PROBLEM: Begin at the top of the following data. Copy each line exactly until you have copied the line containing "(takeWaste g s).table".

EXTRACTED INFORMATION:
@[simp] theorem spliceRecord_frame (a : Nat) (s : State) :
    (spliceRecord a s).ring = s.ring ∧ (spliceRecord a s).sig = s.sig ∧ (spliceRecord a s).pos = s.pos ∧
      (spliceRecord a s).table = s.table ∧ (spliceRecord a s).gov = s.gov ∧
      (spliceRecord a s).roll = s.roll ∧ (spliceRecord a s).mode = s.mode ∧
      (spliceRecord a s).pending = s.pending := by
  unfold spliceRecord
  dsimp only
  (repeat' split) <;> simp

@[simp] theorem takePanel_frame (g : Seg) (id : PanelId) (s : State) :
    (takePanel g id s).ring = s.ring ∧ (takePanel g id s).sig = s.sig ∧ (takePanel g id s).pos = s.pos ∧
      (takePanel g id s).table = s.table ∧ (takePanel g id s).pat = s.pat ∧
      (takePanel g id s).heat = s.heat ∧ (takePanel g id s).gov = s.gov ∧ (takePanel g id s).roll = s.roll ∧
      (takePanel g id s).mode = s.mode ∧ (takePanel g id s).fault = s.fault ∧
      (takePanel g id s).pending = s.pending := by
  unfold takePanel; simp

@[simp] theorem takeWaste_frame (g : Seg) (s : State) :
    (takeWaste g s).ring = s.ring ∧ (takeWaste g s).sig = s.sig ∧ (takeWaste g s).pos = s.pos ∧
      (takeWaste g s).table = s.table ∧ (takeWaste g s).pat = s.pat ∧ (takeWaste g s).heat = s.heat ∧
      (takeWaste g s).gov = s.gov ∧ (takeWaste g s).roll = s.roll ∧ (takeWaste g s).react = s.react ∧
      (takeWaste g s).mode = s.mode ∧ (takeWaste g s).fault = s.fault ∧
      (takeWaste g s).pending = s.pending := by
  unfold takeWaste; simp

@[simp] theorem takeSeg_frame (g : Seg) (s : State) :
    (takeSeg g s).ring = s.ring ∧ (takeSeg g s).sig = s.sig ∧ (takeSeg g s).pos = s.pos ∧
      (takeSeg g s).table = s.table ∧ (takeSeg g s).pat = s.pat ∧ (takeSeg g s).heat = s.heat ∧
      (takeSeg g s).gov = s.gov ∧ (takeSeg g s).roll = s.roll ∧ (takeSeg g s).mode = s.mode ∧
      (takeSeg g s).fault = s.fault ∧ (takeSeg g s).pending = s.pending := by
  unfold takeSeg; split <;> simp

@[simp] theorem cutRec_frame (r : SetRec) (older : List SetRec) (s : State) :
    (cutRec r older s).ring = s.ring ∧ (cutRec r older s).sig = s.sig ∧ (cutRec r older s).pos = s.pos ∧
      (cutRec r older s).table = s.table ∧ (cutRec r older s).fold = s.fold ∧
      (cutRec r older s).gov = s.gov ∧ (cutRec r older s).roll = s.roll ∧
      (cutRec r older s).react = s.react ∧ (cutRec r older s).mode = s.mode ∧
      (cutRec r older s).fault = s.fault ∧ (cutRec r older s).pending = s.pending := by
  unfold cutRec; split <;> simp

@[simp] theorem cutTest_frame (s : State) :
    (cutTest s).ring = s.ring ∧ (cutTest s).sig = s.sig ∧ (cutTest s).pos = s.pos ∧
      (cutTest s).table = s.table ∧ (cutTest s).fold = s.fold ∧ (cutTest s).gov = s.gov ∧
      (cutTest s).roll = s.roll ∧ (cutTest s).react = s.react ∧ (cutTest s).mode = s.mode ∧
      (cutTest s).fault = s.fault ∧ (cutTest s).pending = s.pending := by
  unfold cutTest; repeat' split
  all_goals simp

@[simp] theorem judgeOverdwell_frame (s : State) :
    (judgeOverdwell s).ring = s.ring ∧ (judgeOverdwell s).sig = s.sig ∧ (judgeOverdwell s).pos = s.pos ∧
      (judgeOverdwell s).table = s.table ∧ (judgeOverdwell s).pat = s.pat ∧
      (judgeOverdwell s).fold = s.fold ∧ (judgeOverdwell s).plan = s.plan ∧
      (judgeOverdwell s).heat = s.heat ∧ (judgeOverdwell s).gov = s.gov ∧ (judgeOverdwell s).roll = s.roll ∧
      (judgeOverdwell s).mode = s.mode ∧ (judgeOverdwell s).fault = s.fault ∧
      (judgeOverdwell s).pending = s.pending := by
  unfold judgeOverdwell; simp

@[simp] theorem ageCells_frame (e : Nat) (s : State) :
    (ageCells e s).ring = s.ring ∧ (ageCells e s).sig = s.sig ∧ (ageCells e s).pos = s.pos ∧
      (ageCells e s).table = s.table ∧ (ageCells e s).pat = s.pat ∧ (ageCells e s).fold = s.fold ∧
      (ageCells e s).plan = s.plan ∧ (ageCells e s).gov = s.gov ∧ (ageCells e s).roll = s.roll ∧
      (ageCells e s).mode = s.mode ∧ (ageCells e s).fault = s.fault ∧
      (ageCells e s).pending = s.pending := by
  unfold ageCells; simp

@[simp] theorem markHeat_frame (serial : SegSerial) (order : Nat) (r : Reject) (detail : Nat) (s : State) :
    (markHeat serial order r detail s).ring = s.ring ∧ (markHeat serial order r detail s).sig = s.sig ∧
      (markHeat serial order r detail s).pos = s.pos ∧ (markHeat serial order r detail s).table = s.table ∧
      (markHeat serial order r detail s).pat = s.pat ∧ (markHeat serial order r detail s).fold = s.fold ∧
      (markHeat serial order r detail s).heat = s.heat ∧ (markHeat serial order r detail s).gov = s.gov ∧
      (markHeat serial order r detail s).roll = s.roll ∧ (markHeat serial order r detail s).mode = s.mode ∧
      (markHeat serial order r detail s).pending = s.pending := by
  unfold markHeat; split <;> simp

FINAL ANSWER:
@[simp] theorem spliceRecord_frame (a : Nat) (s : State) :
    (spliceRecord a s).ring = s.ring ∧ (spliceRecord a s).sig = s.sig ∧ (spliceRecord a s).pos = s.pos ∧
      (spliceRecord a s).table = s.table ∧ (spliceRecord a s).gov = s.gov ∧
      (spliceRecord a s).roll = s.roll ∧ (spliceRecord a s).mode = s.mode ∧
      (spliceRecord a s).pending = s.pending := by
  unfold spliceRecord
  dsimp only
  (repeat' split) <;> simp

@[simp] theorem takePanel_frame (g : Seg) (id : PanelId) (s : State) :
    (takePanel g id s).ring = s.ring ∧ (takePanel g id s).sig = s.sig ∧ (takePanel g id s).pos = s.pos ∧
      (takePanel g id s).table = s.table ∧ (takePanel g id s).pat = s.pat ∧
      (takePanel g id s).heat = s.heat ∧ (takePanel g id s).gov = s.gov ∧ (takePanel g id s).roll = s.roll ∧
      (takePanel g id s).mode = s.mode ∧ (takePanel g id s).fault = s.fault ∧
      (takePanel g id s).pending = s.pending := by
  unfold takePanel; simp

@[simp] theorem takeWaste_frame (g : Seg) (s : State) :
    (takeWaste g s).ring = s.ring ∧ (takeWaste g s).sig = s.sig ∧ (takeWaste g s).pos = s.pos ∧
      (takeWaste g s).table = s.table ∧ (takeWaste g s).pat = s.pat ∧ (takeWaste g s).heat = s.heat ∧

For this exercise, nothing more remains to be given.